Varas es quizás el más cervantino de los escritores chilenos. Cervantes convierte a un hidalgo insignificante en el loco magnífico de la literatura universal y lo rodea de personajes socialmente irrelevantes: Sancho, un barbero, un cura, una sirvienta, pastores, cabreros, labradoras, ladrones, alguaciles, posaderos… Muchos personajes de Varas son igualmente insignificantes: afuerinos, peones, locutoras de radio, obreros gráficos, periodistas anónimos, abuelas, músicos pobres, niños… En eso es heredero de la novela y el cuento de carácter social al que da vuelo en Chile Baldomero Lillo, con la diferencia de que el enfoque de Varas no es trágico, sino sobre todo irónico, incluso pícaro. Don Quijote acaba muchas de sus aventuras molido a palos o a pedradas, Varas prefiere dar a sus criaturas un destino amable, más próximo del que tienen los personajes de Rabelais, aunque con menos estridencia. Varas, gran lector, asimila la herencia de sus antecesores pero posee lo que define a un buen escritor: voz propia. Varas es Varas.
Los muertos a la distancia parece que murieran dos veces: cuando se apagan y cuando es imposible viajar a despedirlos, como me sucede en Europa donde me entero de la partida de José Miguel Varas, personaje entrañable y singular.
La singularidad de Varas consistía en que ocupaba un espacio grande a pesar del laconismo en que se cobijaba. Nunca le oí una tirada de más de dos o tres minutos, pero creaba en derredor un ambiente que estimulaba a los demás a expresarse a sus anchas. A él le bastaba con encajar una reflexión instantánea, un juego de palabras, un recuerdo curioso, una alusión densa o divertida para dar vuelo inesperado a un intercambio imaginativo, enriquecedor. En esas tertulias, Varas hablaba más con la chispa de sus ojos que con la voz, a pesar de que su voz profunda pero suave de locutor, con matices sutiles, levísimos, había hecho época en los programas radiales de trasnoche de mediados del siglo pasado. Esa voz volvió a hacer época en las transmisiones de onda corta de Radio Moscú en tiempos de dictadura.

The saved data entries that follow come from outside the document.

/-- The device's regions: a save region on each stack in service, channel 7's reserved region, staging (R151, R152, R464). -/
def State.deviceRegions (s : State) : State :=
  let s := ((below 12).filter fun st => s.stackMem st).foldl
    (fun s st => s.startRegion (4080 + st) (st * 2 ^ 35 + 2 ^ 35 - s.stitchedSize - 2 ^ 21) (2 ^ 21) 0 false) s
  let s := if s.ddr.res > 0 then s.startRegion 4094 0x40000000000 s.ddr.res 3 false else s
  if s.stagingSize > 0 then s.startRegion 4095 (0x10000000000 + s.mainSize - s.stagingSize) s.stagingSize 4 false else s

/-- Slice 0's initial regions; one that R153 would refuse is refused the same way and recorded (R427). -/
def State.imageRegions (s : State) : State :=
  ((s.image.map fun i => i.regions0).getD []).foldl (fun s r =>
    let x : RegionArgs := { index := r.entry, base := r.base, granules := r.granules,
                            owner := 0, tier := r.tier, bulk := r.bulk }
    let c := if x.index ≥ 4080 then 0x02 else s.createStatus x
    if c = 0 then s.startRegion x.index x.base x.size x.tier x.bulk else s.cmdRefused 0x0D 0xFF 0 x.index 1 c) s

/-- The stacks whose benches and memory serve after the self-test (R461, R146). -/
def State.stacksServe (s : State) : State :=
  (below 12).foldl (fun s st =>
    let up := s.anyBench st && !s.linkFenced st && !natBit (s.reg (R.repairStack + 8)).toNat st &&
      s.getF (R.hbmStatus st) F.hbmStatus_trained == 1
    let s := s.setF (R.stackStatus st) F.stackStatus_in_service (bit up)
    let s := if s.anyBench st then s else s.setBit R.postStatus (24 + st)
    if s.stackMem st then s else s.setBit R.postStatus (36 + st)) s

/-- FULL_SERVICE_START (R434): once memory is trained. Failures of the self-test are fenced, memory reads zero, the memory objects
of R427 exist, the pipelines take LOOKUP_LIST, vector 0 of both functions is raised. -/
def execFullServiceStart (failed : List PostUnit) (s : State) : Result :=
  if s.stage ≠ 3 ∨ ¬ s.boot.trained then go s
  else
    let s := ((s.postResults failed).count 0x11 0 0 1).stacksServe
    let s := { s with mem := [], bad := [] }
    let s := (((s.setF R.postStatus F.postStatus_done 1).enterStage 4).imageRegs namesMemory).deviceRegions.imageRegions
    let s := (s.setF R.spillCfg F.spillCfg_active (bit s.spills)).drawEpoch
    let s := s.setF R.storCfg F.storCfg_apprentice 0
    go ((s.raise 0 0).raise 1 0)

/-- BOOT_LATE (R433, R434): the bound passes before the service has begun. -/
def execBootLate (full : Bool) (s : State) : Result :=
  if s.pins.pwrGood ∧ s.stage < (if full then 4 else 3) then
    go ((s.setF R.bootStatus F.bootStatus_late 1).record { source := 0x01, inst := 0, code := 0x0043, severity := 3 })
  else go s

/-- RESET_CTRL_WRITE (R435). -/
def execResetCtrlWrite (value : Word) (s : State) : Result :=
  if s.stage = 0 ∨ getBits value F.resetCtrl_warm ≠ 0xA55A then go s else go ((s.warmReset false).bootRom true)

/-- DEV_RESET_N_LOW (R496): accepted after ten samples; the device is held in reset. During OFF it has no further effect. -/
def execDevResetNLow (samples : Nat) (s : State) : Result :=
  if samples < 10 ∨ s.power.off ∨ ¬ s.pins.pwrGood ∨ ¬ s.pins.devResetN then go s
  else
    let s := s.warmReset false
    go { s with pins := { s.pins with devResetN := false } }

/-- DEV_RESET_N_RISE (R496, R494): the boot ROM starts, and the pads return to the device (R499). -/
def execDevResetNRise (s : State) : Result :=
  if s.pins.devResetN then go s
  else
    let warm := !s.pins.firstStart
    let s := { s with pins := { s.pins with devResetN := true, firstStart := false,
                                            tap := if s.pins.tap ≥ 3 then 1 else s.pins.tap } }
    if s.power.off ∨ ¬ s.pins.pwrGood then go s else go (s.bootRom warm)

/-! ## Watchdogs (R437, R110) -/

/-- The power link is lost with its core: the emergency rate of R418. -/
def State.powerCoreLost (s : State) : State := (s.setF R.capStatus F.capStatus_stale 1).emergency 5 true 16

/-- What the expiry of a core's watchdog brings (R437): second: within 1 s of the one before. -/
def State.expiry (s : State) (core : Nat) (second : Bool) (handled : List Nat) : State :=
  if core = 0 then
    if s.stage < 3 ∧ (s.boot.fwTrying ∨ s.boot.imgTrying) then (s.warmReset true).bootRom true else s.fatal 0x03
  else if core ≥ 11 then
    if second then s.loseStack (core - 11) else s.coreDown core
  else if second then
    (if core = 1 then (s.coreDown 1).powerCoreLost else s.coreDown core).fatal 0x04
  else
    let s := s.coreDown core
    if core ≥ 3 then
      handled.foldl (fun s n => match s.desc? n with
        | some d => if d.subs.isEmpty then s.endWhole n d 0x13 0 0 else s
        | none => s) s
    else s

/-- A core's watchdog expires, or the core halts (R437). -/
def State.watchdog (s : State) (core : Nat) (handled : List Nat) : State :=
  let second : Bool := match Tab.find? s.boot.expiries core with
    | some t => decide (s.since t < usTicks 1000000)
    | none => false
  let s := s.setBit R.wdogStatus core
  let s := { s with boot := { s.boot with expiries := Tab.insert s.boot.expiries core s.now } }
  let s := s.record { source := 0x12, inst := core, code := 0x0040, severity := 3, detail := dAt 20 (1 + bit second) }
  (s.count 0x01 5 core 1).expiry core second handled

/-- WATCHDOG_EXPIRY (R437): of a core that runs firmware. -/
def execWatchdogExpiry (core : Nat) (handled : List Nat) (s : State) : Result :=
  if core > 22 ∨ s.power.off ∨ ¬ s.pins.pwrGood ∨ s.stage = 9 ∨ (core ≥ 11 ∧ s.linkFenced (core - 11)) ∨
      (Tab.find? s.boot.down core).isSome then go s
  else go (s.watchdog core handled)

/-- CORE_RESTART (R437, R110). A core that an activation holds, or that stays halted, does not restart. -/
def execCoreRestart (core : Nat) (s : State) : Result :=
  let switching : Bool := match s.boot.act with
    | some a => a.queue.head? == some core && !a.held
    | none => false
  if (Tab.find? s.boot.down core).isNone ∨ s.stage = 9 ∨ switching then go s else go ((s.coreUp core).startCore core)

/-! ## The flash (R444) -/

/-- FLASH_WRITE (R444). -/
def execFlashWrite (value : Word) (s : State) : Result :=
  s.mbox value 1 fun s =>
    let a := (s.reg R.mboxArg0).toNat
    let n := (s.reg R.mboxArg1).toNat
    if n > 4096 then (some 0x02, s)
    else if ¬ s.mboxArea a n then (some 0x08, s)
    else (some 0, s.setFlash (s.boot.flash.store a (s.mboxBytes.take n)))

/-- FLASH_ERASE (R444, R421): the 64 KiB sector that begins at the offset. -/
def execFlashErase (value : Word) (s : State) : Result :=
  s.mbox value 2 fun s =>
    let a := (s.reg R.mboxArg0).toNat
    if a % 65536 ≠ 0 then (some 0x02, s)
    else if ¬ s.mboxArea a 65536 then (some 0x08, s)
    else
      let f := s.boot.flash
      (some 0, s.setFlash { f with bytes := Tab.keep f.bytes fun k _ => decide (k < a) || decide (a + 65536 ≤ k) })

/-! ## Staging, activation, commit (R438 to R441) -/

/-- A staging that is refused is counted. -/
def State.stageRefused (s : State) (code : Nat) : Option Nat × State := (some code, s.count 0x01 2 0 1)

/-- STAGE_FIRMWARE (R438, R441): the bundle of the inactive slot (log entry 139, DEDUCED). -/
def execStageFirmware (value : Word) (s : State) : Result :=
  s.mbox value 3 fun s =>
    let k := (s.reg R.mboxArg0).toNat
    if k > 1 then s.stageRefused 0x02
    else if k = s.boot.flash.header.fwActive then s.stageRefused 0x01
    else
      let c := s.bundleCode k
      if c ≠ 0 then s.stageRefused c
      else
        let x := (s.container (fwBase k) 0x2000000 true).getD ⟨[], [], [], []⟩
        let s := { s with boot := { s.boot with staged := some ⟨k, x.version, fieldLE x.header 16 4, sha384 x.whole⟩ } }
        (some 0, s.setF R.fwVersion F.fwVersion_staged 1)

/-- ACTIVATE_FIRMWARE (R439, R440). -/
def execActivateFirmware (value : Word) (s : State) : Result :=
  s.mbox value 4 fun s =>
    match s.boot.staged with
    | none => (some 0x01, s)
    | some x =>
      if s.activating then (some 0x01, s)
      else if natBits x.hostIf 31 16 ≠ s.getF R.hostIfRev F.hostIfRev_major then
        let h := s.boot.flash.header
        let s := s.setFlash { s.boot.flash with header := { h with fwTrial := some x.slot } }
        (some 0x40, s.setF R.fwVersion F.fwVersion_at_reset 1)
      else if s.getF R.emergStatus F.emergStatus_active = 1 then
        (some 0x40, ((s.setF R.fwVersion F.fwVersion_deferred 1).changed 0x01 0 18 0 1 0).count 0x01 4 0 1)
      else (none, s.activationStart true)

/-- ACTIVATION_RESUME (R440): a deferred activation starts, a held one takes its next step, once no emergency has been active for
100 ms. -/
def execActivationResume (s : State) : Result :=
  if s.getF R.emergStatus F.emergStatus_active = 1 ∨ s.since s.power.lastEmergency < usTicks 100000 then go s
  else
    match s.boot.act with
    | some a => if a.held then go (s.switchNext a) else go s
    | none =>
      if s.getF R.fwVersion F.fwVersion_deferred = 0 then go s
      else go (((s.setF R.fwVersion F.fwVersion_deferred 0).changed 0x01 0 18 1 0 0).activationStart false)

/-- The last core is ready: the boot header names the new slot, which runs (R439). -/
def State.activated (s : State) (waits : Bool) : State :=
  match s.boot.staged with
  | none => s.activationOver waits 0
  | some x =>
    let h := s.boot.flash.header
    let s := s.setFlash { s.boot.flash with header := { h with fwActive := x.slot } }
    let s := { s with boot := { s.boot with fwSlot := x.slot, fwDigest := x.digest, staged := none } }
    let w := setBits (setBits (setBits 0 F.fwVersion_security_version x.version) F.fwVersion_power_pending 1)
      F.fwVersion_active_slot x.slot
    ((s.setReg R.fwVersion w).setReg R.hostIfRev (BitVec.ofNat 64 x.hostIf)).activationOver waits 0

José Miguel Varas no se tomaba demasiado en serio el Premio Nacional de Literatura, quizás porque no se sentía sólo escritor, pues era un escritor y más. Fue periodista cultural de revistas de circulación reducida o masiva, y mientras se zambullía con modestia en diversas formas de actividad periodística, incluidas diversas jefaturas, publicó sistemáticamente desde la adolescencia, como al desgaire, cuentos y novelas que a veces parecían la continuación de una crónica, pero sólo lo parecían. Porque un relato de Varas que arranca a flor de tierra se desvía en giros inesperados con personajes sencillos, ligeros, que terminan siendo insólitos, densamente insólitos. Quizás ahí está la clave de la obra de Varas: mostrarnos lo estrafalario en la vida corriente o convertir literariamente lo corriente en asombroso, todo ello con un trasfondo humano, siempre profundamente humano.
La humanidad de Varas enriquecía a sus amigos, su obra de escritor ha enriquecido ya a varias generaciones y hoy queda en manos de las que han de venir.
Varas es quizás el más cervantino de los escritores chilenos. Cervantes convierte a un hidalgo insignificante en el loco magnífico de la literatura universal y lo rodea de personajes socialmente irrelevantes: Sancho, un barbero, un cura, una sirvienta, pastores, cabreros, labradoras, ladrones, alguaciles, posaderos… Muchos personajes de Varas son igualmente insignificantes: afuerinos, peones, locutoras de radio, obreros gráficos, periodistas anónimos, abuelas, músicos pobres, niños… En eso es heredero de la novela y el cuento de carácter social al que da vuelo en Chile Baldomero Lillo, con la diferencia de que el enfoque de Varas no es trágico, sino sobre todo irónico, incluso pícaro. Don Quijote acaba muchas de sus aventuras molido a palos o a pedradas, Varas prefiere dar a sus criaturas un destino amable, más próximo del que tienen los personajes de Rabelais, aunque con menos estridencia. Varas, gran lector, asimila la herencia de sus antecesores pero posee lo que define a un buen escritor: voz propia. Varas es Varas.